For the purposes of this analysis, proportionality is the concept which commanders use to temper the violence used in their attacks. Proportionality weighs the military goal and the strength of the enemy force against the likelihood of collateral damage and the expected injuries and suffering of the enemy combatants. The result of the balance determines the weapon choices, duration, and moral character of the attack.
The Character of Computer Network Attack
Let us now turn to examining computer network attack in terms of discrimination and proportionality. It is important to attempt a holistic approach, considering not only effects of the "munitions" themselves, but also the higher-order effects of an attack. Three target cases will be examined below: attack on a computer-based military command and control network, attack on an adversary's banking system, and attack on an electrical utility system. In each case, discrimination and proportionality determine the character and propriety of the attack.
These targeting scenarios are germane to the question of computer network attack for three reasons. First, these are plausible and likely scenarios examined in a number of articles and books. Second, these represent attacks on three of the four principal categories of national power--military, economic, and political. Finally, these examine the effect and character of attack on three distinct centers of gravity of an adversary: the military, the adversary's economy, and the will of the people (as reached through disruption of their access to electrical power).
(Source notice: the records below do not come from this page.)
-- ==== Sys2Proof/Laws/Bitwise.lean ====
section
/-! SUPPORT. Whole-word operations field by field: AND, OR, XOR and complement always; addition and subtraction where no
field carries or borrows. The closed forms of 42 to 46 rest on these. -/

namespace Sys2Proof.Machine

variable {L : Layout}

theorem Layout.fld_and (L : Layout) (p q : Word) (i : Nat) : L.fld (p &&& q) i = L.fld p i &&& L.fld q i := by
  apply Nat.eq_of_testBit_eq
  intro k
  simp only [Nat.testBit_and, L.testBit_fld, BitVec.getLsbD_and]
  cases decide (k < L.width i) <;> simp

theorem Layout.fld_or (L : Layout) (p q : Word) (i : Nat) : L.fld (p ||| q) i = L.fld p i ||| L.fld q i := by
  apply Nat.eq_of_testBit_eq
  intro k
  simp only [Nat.testBit_or, L.testBit_fld, BitVec.getLsbD_or]
  cases decide (k < L.width i) <;> simp

theorem Layout.fld_xor (L : Layout) (p q : Word) (i : Nat) : L.fld (p ^^^ q) i = L.fld p i ^^^ L.fld q i := by
  apply Nat.eq_of_testBit_eq
  intro k
  simp only [Nat.testBit_xor, L.testBit_fld, BitVec.getLsbD_xor]
  cases decide (k < L.width i) <;> simp

/-- Each field of a complement is the field's complement within its width. -/
theorem Layout.WF.fld_not (wf : L.WF) (p : Word) {i : Nat} (hi : i < L.n) :
    L.fld (~~~p) i = 2 ^ L.width i - 1 - L.fld p i := by
  have h64 := wf.end_le_64 hi
  apply Nat.eq_of_testBit_eq
  intro k
  have hsub : 2 ^ L.width i - 1 - L.fld p i = 2 ^ L.width i - (L.fld p i + 1) := by omega
  rw [L.testBit_fld, hsub, Nat.testBit_two_pow_sub_succ (L.fld_lt p i), L.testBit_fld]
  by_cases hk : k < L.width i
  · simp [hk, show L.offset i + k < 64 by omega]
  · simp [hk]

theorem Layout.conf_and (L : Layout) (p q : Word) : L.conf (p &&& q) = L.conf p &&& L.conf q := by
  apply BitVec.eq_of_getLsbD_eq
  intro b _
  simp only [Layout.conf, BitVec.getLsbD_and]
  cases p.getLsbD b <;> cases q.getLsbD b <;> cases L.LVM.getLsbD b <;> rfl

theorem Layout.conf_or (L : Layout) (p q : Word) : L.conf (p ||| q) = L.conf p ||| L.conf q := by
  apply BitVec.eq_of_getLsbD_eq
  intro b _
  simp only [Layout.conf, BitVec.getLsbD_and, BitVec.getLsbD_or]
  cases p.getLsbD b <;> cases q.getLsbD b <;> cases L.LVM.getLsbD b <;> rfl

theorem Layout.conf_xor (L : Layout) (p q : Word) : L.conf (p ^^^ q) = L.conf p ^^^ L.conf q := by
  apply BitVec.eq_of_getLsbD_eq
  intro b _
  simp only [Layout.conf, BitVec.getLsbD_and, BitVec.getLsbD_xor]
  cases p.getLsbD b <;> cases q.getLsbD b <;> cases L.LVM.getLsbD b <;> rfl

/-- Each field of `LVM` is all ones (R29). -/
theorem Layout.WF.fld_LVM (wf : L.WF) {i : Nat} (hi : i < L.n) : L.fld L.LVM i = 2 ^ L.width i - 1 := by
  apply Nat.eq_of_testBit_eq
  intro k
  have := wf.end_le hi
  rw [L.testBit_fld, wf.getLsbD_LVM, Nat.testBit_two_pow_sub_one]
  by_cases hk : k < L.width i
  · simp [hk, show L.offset i + k < L.LSUM.toNat by omega]
  · simp [hk]

/-- A conformant word is the join of its fields. -/
theorem Layout.WF.join_fld (wf : L.WF) {p : Word} (hp : L.conf p = p) : (L.join fun i => (L.fld p i : Int)) = p := by
  refine wf.ext (wf.conf_join _) hp fun i hi => ?_
  rw [wf.fld_join _ hi, pattern_of_lt (L.fld_lt p i)]

/-- Addition of conformant words in which no field carries out is addition field by field. -/
theorem Layout.WF.add_holds (wf : L.WF) {p q : Word} (hp : L.conf p = p) (hq : L.conf q = q)
    (h : ∀ i < L.n, L.fld p i + L.fld q i < 2 ^ L.width i) : L.Holds (p + q) fun i => L.fld p i + L.fld q i := by
  have hsum : ∀ m ≤ L.n, L.joinBelow (fun i => (L.fld p i : Int)) m + L.joinBelow (fun i => (L.fld q i : Int)) m =
      L.joinBelow (fun i => ((L.fld p i + L.fld q i : Nat) : Int)) m := by
    intro m
    induction m with
    | zero => intro _; rfl
    | succ m ih =>
      intro hm
      have hm' : m < L.n := hm
      rw [L.joinBelow_succ, L.joinBelow_succ, L.joinBelow_succ, ← ih (by omega), L.place_eq, L.place_eq, L.place_eq,
        pattern_of_lt (L.fld_lt p m), pattern_of_lt (L.fld_lt q m), pattern_of_lt (h m hm')]
      ring
  have hpq : p + q = L.join fun i => ((L.fld p i + L.fld q i : Nat) : Int) := by
    apply BitVec.eq_of_toNat_eq
    conv_lhs => rw [← wf.join_fld hp, ← wf.join_fld hq]
    rw [BitVec.toNat_add, wf.join_toNat, wf.join_toNat, hsum L.n (Nat.le_refl _), ← wf.join_toNat,
      Nat.mod_eq_of_lt (BitVec.isLt _)]
  rw [hpq]
  refine ⟨wf.conf_join _, fun i hi => ?_⟩
  rw [wf.fld_join _ hi, pattern_of_lt (h i hi)]

/-- Subtraction of conformant words in which no field borrows is subtraction field by field. -/
theorem Layout.WF.sub_holds (wf : L.WF) {p q : Word} (hp : L.conf p = p) (hq : L.conf q = q)
    (h : ∀ i < L.n, L.fld q i ≤ L.fld p i) : L.Holds (p - q) fun i => L.fld p i - L.fld q i := by
  let d := L.join fun i => ((L.fld p i - L.fld q i : Nat) : Int)
  have hd : ∀ i < L.n, L.fld d i = L.fld p i - L.fld q i := fun i hi => by
    rw [wf.fld_join _ hi, pattern_of_lt (Nat.lt_of_le_of_lt (Nat.sub_le _ _) (L.fld_lt p i))]
  have hadd : L.Holds (d + q) fun i => L.fld d i + L.fld q i := wf.add_holds (wf.conf_join _) hq fun i hi => by
    have := L.fld_lt p i
    have := h i hi
    rw [hd i hi]; omega
  have hpd : d + q = p := wf.ext hadd.1 hp fun i hi => by
    have := h i hi
    refine (hadd.2 i hi).trans ?_
    show L.fld d i + L.fld q i = L.fld p i
    rw [hd i hi]; omega
  have : p - q = d := by rw [← hpd, BitVec.add_sub_cancel]
  rw [this]
  exact ⟨wf.conf_join _, hd⟩

end Sys2Proof.Machine
end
Attacks on Military Computer Networks
The attack of a military computer network presents unique challenges as well as unique potential benefits for the attacker. Attacks in this realm fall under the category of "command and control warfare" (C2W), a category formalized in service and joint doctrine. Joint doctrine defines C2W as measures taken to "prevent effective command and control of adversary forces by denying information, influencing, degrading, or destroying adversary [command and control] systems." Thus, command and control warfare is not a new idea. For example, ground forces have made it a point to locate and destroy command centers with conventional fires since the advent of radio direction finding equipment. Military forces have long practiced radio frequency jamming and imitative deception in adversary radio networks as an accepted means in war. Such measures increase the uncertainty of war for the adversary and slow his decision cycle. In the near future, weapons such as High Energy Radio Frequency (HERF) generators may join viruses and other software means as weapons for computer network attack.
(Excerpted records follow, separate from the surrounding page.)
theorem exists_layoutRead_hasWord_iff : (∃ sel k, (Instr.layoutRead sel k).HasWord w) ↔
    zeroField w = 0 ∧ opField w = 0x02 ∧ cwField w = 0 ∧ (f2Field w).toNat ≤ 8 ∧
      (5 < (f2Field w).toNat ∨ f1Field w = 0) := by
  constructor
  · rintro ⟨sel, k, hwf, hword⟩
    obtain ⟨hzero, hop, hf1, hf2, hcw⟩ := encode_eq_iff.mp hword
    refine ⟨hzero, hop, hcw, hf2 ▸ sel.code_toNat_le, ?_⟩
    rw [hf1, hf2]
    exact (layoutRead_wellFormed_iff sel k).mp hwf
  · rintro ⟨hzero, hop, hcw, hf2, hindex⟩
    obtain ⟨sel, hsel⟩ := exists_selector_code hf2
    exact ⟨sel, f1Field w, (layoutRead_wellFormed_iff _ _).mpr (hsel ▸ hindex),
      encode_eq_iff.mpr ⟨hzero, hop, rfl, hsel, hcw⟩⟩

theorem unpackUnsigned_hasWord (k : BitVec 7) : (Instr.unpackUnsigned k).HasWord (assembleWord 0x11 k 0 0) :=
  ⟨rfl, rfl⟩

theorem unpackSigned_hasWord (k : BitVec 7) : (Instr.unpackSigned k).HasWord (assembleWord 0x12 k 0 0) :=
  ⟨rfl, rfl⟩

/-- The words of a command that uses `f1` alone. -/
theorem exists_indexed_hasWord_iff {mk : BitVec 7 → Instr} (hmk : ∀ k, (mk k).HasWord (assembleWord op k 0 0)) :
    (∃ k, (mk k).HasWord w) ↔ zeroField w = 0 ∧ opField w = op ∧ f2Field w = 0 ∧ cwField w = 0 := by
  constructor
  · rintro ⟨k, -, hword⟩
    obtain ⟨hzero, hop, -, hf2, hcw⟩ := assembleWord_eq_iff.mp ((hmk k).2.symm.trans hword)
    exact ⟨hzero, hop, hf2, hcw⟩
  · rintro ⟨hzero, hop, hf2, hcw⟩
    obtain ⟨hwf, hword⟩ := hmk (f1Field w)
    exact ⟨f1Field w, hwf, hword.trans (assembleWord_eq_iff.mpr ⟨hzero, hop, rfl, hf2, hcw⟩)⟩

theorem exists_slice_hasWord_iff : (∃ first last, (Instr.slice first last).HasWord w) ↔
    zeroField w = 0 ∧ opField w = 0x50 ∧ cwField w = 0 := by
  constructor
  · rintro ⟨first, last, -, hword⟩
    obtain ⟨hzero, hop, -, -, hcw⟩ := encode_eq_iff.mp hword
    exact ⟨hzero, hop, hcw⟩
  · rintro ⟨hzero, hop, hcw⟩
    exact ⟨f1Field w, f2Field w, rfl, encode_eq_iff.mpr ⟨hzero, hop, rfl, rfl, hcw⟩⟩

/-- The fourteen commands whose word has no operand field (R63). -/
def plainInstrs : List Instr :=
  [.pack, .equal, .addWrap, .subWrap, .addUnsignedSaturate, .subUnsignedSaturate, .addSignedSaturate,
   .subSignedSaturate, .minUnsigned, .maxUnsigned, .minSigned, .maxSigned, .shiftLeft, .shiftRightUnsigned]

theorem plain_operands (h : i ∈ plainInstrs) : i.wellFormed = true ∧ i.f1 = 0 ∧ i.f2 = 0 ∧ i.cw = 0 := by
  revert i
  decide

theorem plain_hasWord_iff (h : i ∈ plainInstrs) : i.HasWord w ↔
    zeroField w = 0 ∧ opField w = i.opcode ∧ f1Field w = 0 ∧ f2Field w = 0 ∧ cwField w = 0 := by
  obtain ⟨hwf, hf1, hf2, hcw⟩ := plain_operands h
  rw [Instr.HasWord, encode_eq_iff, hf1, hf2, hcw]
  exact and_iff_right hwf

theorem plainCommandOf?_eq_some_iff : plainCommandOf? op = some i ↔ i ∈ plainInstrs ∧ i.opcode = op := by
  constructor
  · intro h
    unfold plainCommandOf? at h
    iterate 14
      obtain ⟨hop, hi⟩ | ⟨-, h⟩ := ite_eq_iff.mp h
      · cases hi
        exact ⟨by decide, hop.symm⟩
    cases h
  · rintro ⟨h, rfl⟩
    revert i
    decide

end Sys2Proof
end

section
/-! The decoder inverts the encoder (R65): it accepts the legal words of commands and reads each as its command. -/

namespace Sys2Proof

variable {w : CmdWord} {i : Instr} {op : BitVec 8} {f1 f2 : BitVec 7} {cw : BitVec 3}

theorem decodeComputeLayout_hasWord (h : decodeComputeLayout f1 f2 cw = .ok i) :
    i.HasWord (assembleWord 0x01 f1 f2 cw) := by
  unfold decodeComputeLayout at h
  split_ifs at h with hf2
  split at h
  · cases h
  next c hc =>
    cases h
    rw [not_ne_iff.mp hf2, ← code_of_containerChoiceOf? hc]
    exact ⟨rfl, rfl⟩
Against command and control systems, most attacks will be proper or moral attacks. Such targets at the tactical level will be single-use systems (i.e., military only) with no connections to civilian networks or civilian functions. Because of this relative isolation, the attacker foresees no effects off the battlefield. Therefore, attacking such a system meets the requirement of discrimination. Because no physical destruction is involved (except perhaps to the computer network hardware itself), proportionality is not an issue vis-à-vis first-order effects. Foreseeable higher-order effects center on the ability of the attacked to control his forces--exactly the effects desired. These may include loss of critical coordination capability and early defeat of the adversary with less loss of life. There is one caveat to the apparently moral targeting in C2W, however. It may be possible through imitative deception to commit perfidious acts. An example would be to broadcast an "all-clear" message just prior to a missile barrage in hopes of catching more people in the open and increasing casualties. Acts such as this increase the casualties and suffering of the enemy soldiers and would be improper using the tenants of jus in bello. In summary, command and control warfare appears to be a ripe area for computer network attacks due largely to the discrete and isolated nature of the potential targets.
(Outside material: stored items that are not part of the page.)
-- ==== Sys2Proof/Machine/Dispatch.lean ====
section
/-! DEFINITION. The dispatch of an instruction to its meaning (R112: every opcode has exactly one outcome). -/

namespace Sys2Proof.Machine

def exec (i : Instr) (s : State) : Host.Outcome State Fault Refusal :=
  match i with
  | .mov o => Sys2Proof.Machine.execMov o s
  | .add o => Sys2Proof.Machine.execAdd o s
  | .sub o => Sys2Proof.Machine.execSub o s
  | .mul o => Sys2Proof.Machine.execMul o s
  | .div o => Sys2Proof.Machine.execDiv o s
  | .inc o => Sys2Proof.Machine.execInc o s
  | .dec o => Sys2Proof.Machine.execDec o s
  | .and o => Sys2Proof.Machine.execAnd o s
  | .or o => Sys2Proof.Machine.execOr o s
  | .xor o => Sys2Proof.Machine.execXor o s
  | .not o => Sys2Proof.Machine.execNot o s
  | .sal o => Sys2Proof.Machine.execSal o s
  | .sar o => Sys2Proof.Machine.execSar o s
  | .shl o => Sys2Proof.Machine.execShl o s
  | .shr o => Sys2Proof.Machine.execShr o s
  | .push o => Sys2Proof.Machine.execPush o s
  | .pop o => Sys2Proof.Machine.execPop o s
  | .jmp o => Sys2Proof.Machine.execJmp o s
  | .je o => Sys2Proof.Machine.execJe o s
  | .jz o => Sys2Proof.Machine.execJz o s
  | .jne o => Sys2Proof.Machine.execJne o s
  | .jnz o => Sys2Proof.Machine.execJnz o s
  | .ja o => Sys2Proof.Machine.execJa o s
  | .jnbe o => Sys2Proof.Machine.execJnbe o s
  | .jae o => Sys2Proof.Machine.execJae o s
  | .jnb o => Sys2Proof.Machine.execJnb o s
  | .jb o => Sys2Proof.Machine.execJb o s
  | .jnae o => Sys2Proof.Machine.execJnae o s
  | .jbe o => Sys2Proof.Machine.execJbe o s
  | .jna o => Sys2Proof.Machine.execJna o s
  | .jg o => Sys2Proof.Machine.execJg o s
  | .jnle o => Sys2Proof.Machine.execJnle o s
  | .jge o => Sys2Proof.Machine.execJge o s
  | .jnl o => Sys2Proof.Machine.execJnl o s
  | .jl o => Sys2Proof.Machine.execJl o s
  | .jnge o => Sys2Proof.Machine.execJnge o s
  | .jle o => Sys2Proof.Machine.execJle o s
  | .jng o => Sys2Proof.Machine.execJng o s
  | .jc o => Sys2Proof.Machine.execJc o s
  | .jnc o => Sys2Proof.Machine.execJnc o s
  | .jo o => Sys2Proof.Machine.execJo o s
  | .jno o => Sys2Proof.Machine.execJno o s
  | .js o => Sys2Proof.Machine.execJs o s
  | .jns o => Sys2Proof.Machine.execJns o s
  | .jp o => Sys2Proof.Machine.execJp o s
  | .jpe o => Sys2Proof.Machine.execJpe o s
  | .jnp o => Sys2Proof.Machine.execJnp o s
  | .jpo o => Sys2Proof.Machine.execJpo o s
  | .cmp o => Sys2Proof.Machine.execCmp o s
  | .int o => Sys2Proof.Machine.execInt o s
  | .nop o => Sys2Proof.Machine.execNop o s
  | .invalid opc => Sys2Proof.Machine.execInvalid opc s

end Sys2Proof.Machine
end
Attacks on Financial Targets
Like military command and control computers, computer networks that run a nation's economy present tempting targets for a well-developed cyber attack. The Clinton Administration recognized the debilitating possibilities of disrupting a stock exchange or central bank in Presidential Decision Directive 63. This document directed study of methods and policies to protect "critical infrastructure," including economic targets. Finance in general is sensitive to perception and hence to misinformation. For example, the prices on a stock exchange and the values of the underlying currency fluctuate with confidence in the currency and banking system. This sensitivity makes a financial system an ideal target for attacks to undermine that confidence. Draining a nation's banks or rendering its currency unstable would produce second- and third-order effects through all segments of the targeted society. A loss in confidence in the national bank or the currency itself would reduce the value of the currency on the international exchange, making imported goods more expensive for the nation's consumers (or military). Rampant inflation and high unemployment might result, bringing disruption and at least minor suffering to innocent and combatant alike. Thus, few would consider an attack on a national finance system discriminating. However, could such an attack have sufficient military worth to be considered a proper attack?
The World War II attempts to disrupt the German economy through strategic bombing provide an example to weigh in considering the justification of targeting financial operations. From 1943 onward, the Allied strategy attempted to isolate essential industries to bring the German economy to a halt and force capitulation. Planning for a campaign of economic paralysis had begun in Great Britain as early as 1937. The plan called for attacks centered on manufacturing resources, the aircraft industry, and communications networks. Analysts subsequently found, however, that during the period after the attacks commenced, the production of aircraft actually increased and the psyche of the German people, far from crumbling, allowed continued operation of the critical industries. Those not driven from their homes or killed suffered from the eventual collapse of the economy. Meanwhile, combat operations continued. This evidence indicates that a population can and may endure great suffering under a government at war, allowing that government's war effort to continue and even tolerating diversion of assets from civilian relief to the war effort. Disruption of the economy failed to disrupt the military potential of the economy as much as the complete physical destruction did in the last months of the war. The pertinent conclusion with regard to the prospect of a computer network attack is that economic attacks cause widespread civilian suffering long before any noticeable effect might occur on the military potential of a warring nation. Thus, such attacks, far from having a proportional effect on military operations, have quite the opposite (disproportional) effect.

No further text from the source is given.